*Activity*.
Return each line of the records below in which the string "clock" turns up.

*Source data*.
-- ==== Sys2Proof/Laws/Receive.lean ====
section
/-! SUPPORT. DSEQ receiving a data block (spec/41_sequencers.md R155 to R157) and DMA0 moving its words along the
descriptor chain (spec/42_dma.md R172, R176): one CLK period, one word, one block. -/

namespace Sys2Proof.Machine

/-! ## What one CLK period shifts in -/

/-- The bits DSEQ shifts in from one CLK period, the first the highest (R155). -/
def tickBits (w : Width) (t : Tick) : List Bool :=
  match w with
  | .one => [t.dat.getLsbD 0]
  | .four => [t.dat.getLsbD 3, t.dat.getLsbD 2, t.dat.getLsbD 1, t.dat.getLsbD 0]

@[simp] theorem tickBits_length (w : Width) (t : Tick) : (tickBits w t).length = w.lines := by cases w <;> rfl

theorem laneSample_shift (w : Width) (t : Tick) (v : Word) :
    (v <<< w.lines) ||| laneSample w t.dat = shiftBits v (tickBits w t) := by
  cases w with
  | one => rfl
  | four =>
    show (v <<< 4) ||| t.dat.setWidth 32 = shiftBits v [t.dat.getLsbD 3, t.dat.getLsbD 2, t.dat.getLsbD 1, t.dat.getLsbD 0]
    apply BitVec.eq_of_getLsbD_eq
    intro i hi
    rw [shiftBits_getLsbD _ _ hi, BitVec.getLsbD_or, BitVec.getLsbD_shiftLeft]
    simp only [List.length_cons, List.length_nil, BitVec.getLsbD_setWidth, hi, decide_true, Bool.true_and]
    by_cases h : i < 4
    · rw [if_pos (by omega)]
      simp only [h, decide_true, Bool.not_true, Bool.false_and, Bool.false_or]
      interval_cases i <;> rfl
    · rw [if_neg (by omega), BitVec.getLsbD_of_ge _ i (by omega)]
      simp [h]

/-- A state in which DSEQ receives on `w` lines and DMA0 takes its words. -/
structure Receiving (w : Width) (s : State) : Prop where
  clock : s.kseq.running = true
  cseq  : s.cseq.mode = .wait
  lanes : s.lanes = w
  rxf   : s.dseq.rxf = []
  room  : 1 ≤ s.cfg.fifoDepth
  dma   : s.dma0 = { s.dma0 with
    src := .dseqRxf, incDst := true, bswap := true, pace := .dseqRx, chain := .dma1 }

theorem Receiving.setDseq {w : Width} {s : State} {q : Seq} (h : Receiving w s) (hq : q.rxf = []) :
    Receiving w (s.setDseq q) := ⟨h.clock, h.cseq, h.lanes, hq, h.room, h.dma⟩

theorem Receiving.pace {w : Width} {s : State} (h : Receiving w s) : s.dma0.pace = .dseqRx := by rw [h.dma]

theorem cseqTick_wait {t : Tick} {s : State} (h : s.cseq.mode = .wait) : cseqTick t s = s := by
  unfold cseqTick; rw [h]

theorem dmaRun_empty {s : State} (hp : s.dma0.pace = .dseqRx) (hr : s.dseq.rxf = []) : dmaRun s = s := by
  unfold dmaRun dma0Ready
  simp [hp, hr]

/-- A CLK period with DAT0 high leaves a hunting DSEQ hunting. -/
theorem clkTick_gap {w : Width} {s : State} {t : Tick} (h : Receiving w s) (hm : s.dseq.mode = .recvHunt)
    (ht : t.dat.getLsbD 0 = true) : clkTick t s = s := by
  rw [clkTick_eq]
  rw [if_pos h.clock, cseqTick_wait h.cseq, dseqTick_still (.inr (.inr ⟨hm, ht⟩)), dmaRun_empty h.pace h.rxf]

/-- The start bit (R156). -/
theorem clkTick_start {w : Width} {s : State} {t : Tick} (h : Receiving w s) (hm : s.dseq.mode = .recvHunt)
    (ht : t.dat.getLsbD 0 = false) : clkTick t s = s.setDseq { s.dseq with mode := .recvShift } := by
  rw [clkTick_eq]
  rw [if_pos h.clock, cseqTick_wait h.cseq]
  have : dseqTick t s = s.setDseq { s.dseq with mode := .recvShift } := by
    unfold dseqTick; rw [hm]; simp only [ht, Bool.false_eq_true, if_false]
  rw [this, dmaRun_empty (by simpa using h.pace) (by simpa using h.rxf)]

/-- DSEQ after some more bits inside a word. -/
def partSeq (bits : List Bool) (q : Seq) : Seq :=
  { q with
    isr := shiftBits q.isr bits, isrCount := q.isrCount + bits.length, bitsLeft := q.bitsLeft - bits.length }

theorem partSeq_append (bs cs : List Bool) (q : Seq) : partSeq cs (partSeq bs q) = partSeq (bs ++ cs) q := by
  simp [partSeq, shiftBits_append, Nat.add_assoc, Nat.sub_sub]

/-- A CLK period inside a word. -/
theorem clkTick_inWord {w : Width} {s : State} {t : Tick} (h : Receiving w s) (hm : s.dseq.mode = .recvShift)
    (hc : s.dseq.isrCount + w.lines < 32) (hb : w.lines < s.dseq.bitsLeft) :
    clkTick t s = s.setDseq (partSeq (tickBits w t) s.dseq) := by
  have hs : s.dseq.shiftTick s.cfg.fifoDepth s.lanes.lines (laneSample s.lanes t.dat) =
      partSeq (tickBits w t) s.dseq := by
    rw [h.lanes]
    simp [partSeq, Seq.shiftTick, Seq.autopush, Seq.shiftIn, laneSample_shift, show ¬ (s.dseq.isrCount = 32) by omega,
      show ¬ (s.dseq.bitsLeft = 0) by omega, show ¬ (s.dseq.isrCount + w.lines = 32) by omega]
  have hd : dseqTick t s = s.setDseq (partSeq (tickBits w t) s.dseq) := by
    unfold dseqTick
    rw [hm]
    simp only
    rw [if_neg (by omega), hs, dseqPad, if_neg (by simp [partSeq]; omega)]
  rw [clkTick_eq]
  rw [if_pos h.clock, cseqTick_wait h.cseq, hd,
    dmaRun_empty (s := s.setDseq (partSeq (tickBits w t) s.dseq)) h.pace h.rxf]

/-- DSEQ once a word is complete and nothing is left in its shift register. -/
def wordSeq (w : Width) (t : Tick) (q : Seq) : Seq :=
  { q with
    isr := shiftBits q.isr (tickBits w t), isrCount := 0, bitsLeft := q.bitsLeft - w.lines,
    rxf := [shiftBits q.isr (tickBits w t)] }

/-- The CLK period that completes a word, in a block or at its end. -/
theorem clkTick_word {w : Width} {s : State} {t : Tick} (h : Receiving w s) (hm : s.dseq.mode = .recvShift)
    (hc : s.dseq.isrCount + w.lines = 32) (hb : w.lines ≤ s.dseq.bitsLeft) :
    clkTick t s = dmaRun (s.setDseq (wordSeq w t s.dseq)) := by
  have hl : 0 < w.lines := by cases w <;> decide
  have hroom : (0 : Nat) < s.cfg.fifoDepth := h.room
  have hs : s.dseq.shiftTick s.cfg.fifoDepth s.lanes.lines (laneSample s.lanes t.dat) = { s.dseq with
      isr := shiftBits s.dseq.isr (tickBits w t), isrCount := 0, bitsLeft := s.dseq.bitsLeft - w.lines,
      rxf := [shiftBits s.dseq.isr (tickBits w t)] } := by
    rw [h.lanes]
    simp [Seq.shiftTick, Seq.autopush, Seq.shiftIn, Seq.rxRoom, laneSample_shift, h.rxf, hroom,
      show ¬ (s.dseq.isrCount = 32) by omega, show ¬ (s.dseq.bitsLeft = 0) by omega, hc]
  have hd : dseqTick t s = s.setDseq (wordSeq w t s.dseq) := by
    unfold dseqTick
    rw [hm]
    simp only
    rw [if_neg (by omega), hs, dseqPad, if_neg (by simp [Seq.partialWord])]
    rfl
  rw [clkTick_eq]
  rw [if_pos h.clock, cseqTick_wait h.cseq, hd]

*Exercise result*.
  clock : s.kseq.running = true
    Receiving w (s.setDseq q) := ⟨h.clock, h.cseq, h.lanes, hq, h.room, h.dma⟩
  rw [if_pos h.clock, cseqTick_wait h.cseq, dseqTick_still (.inr (.inr ⟨hm, ht⟩)), dmaRun_empty h.pace h.rxf]
  rw [if_pos h.clock, cseqTick_wait h.cseq]
  rw [if_pos h.clock, cseqTick_wait h.cseq, hd,
  rw [if_pos h.clock, cseqTick_wait h.cseq, hd]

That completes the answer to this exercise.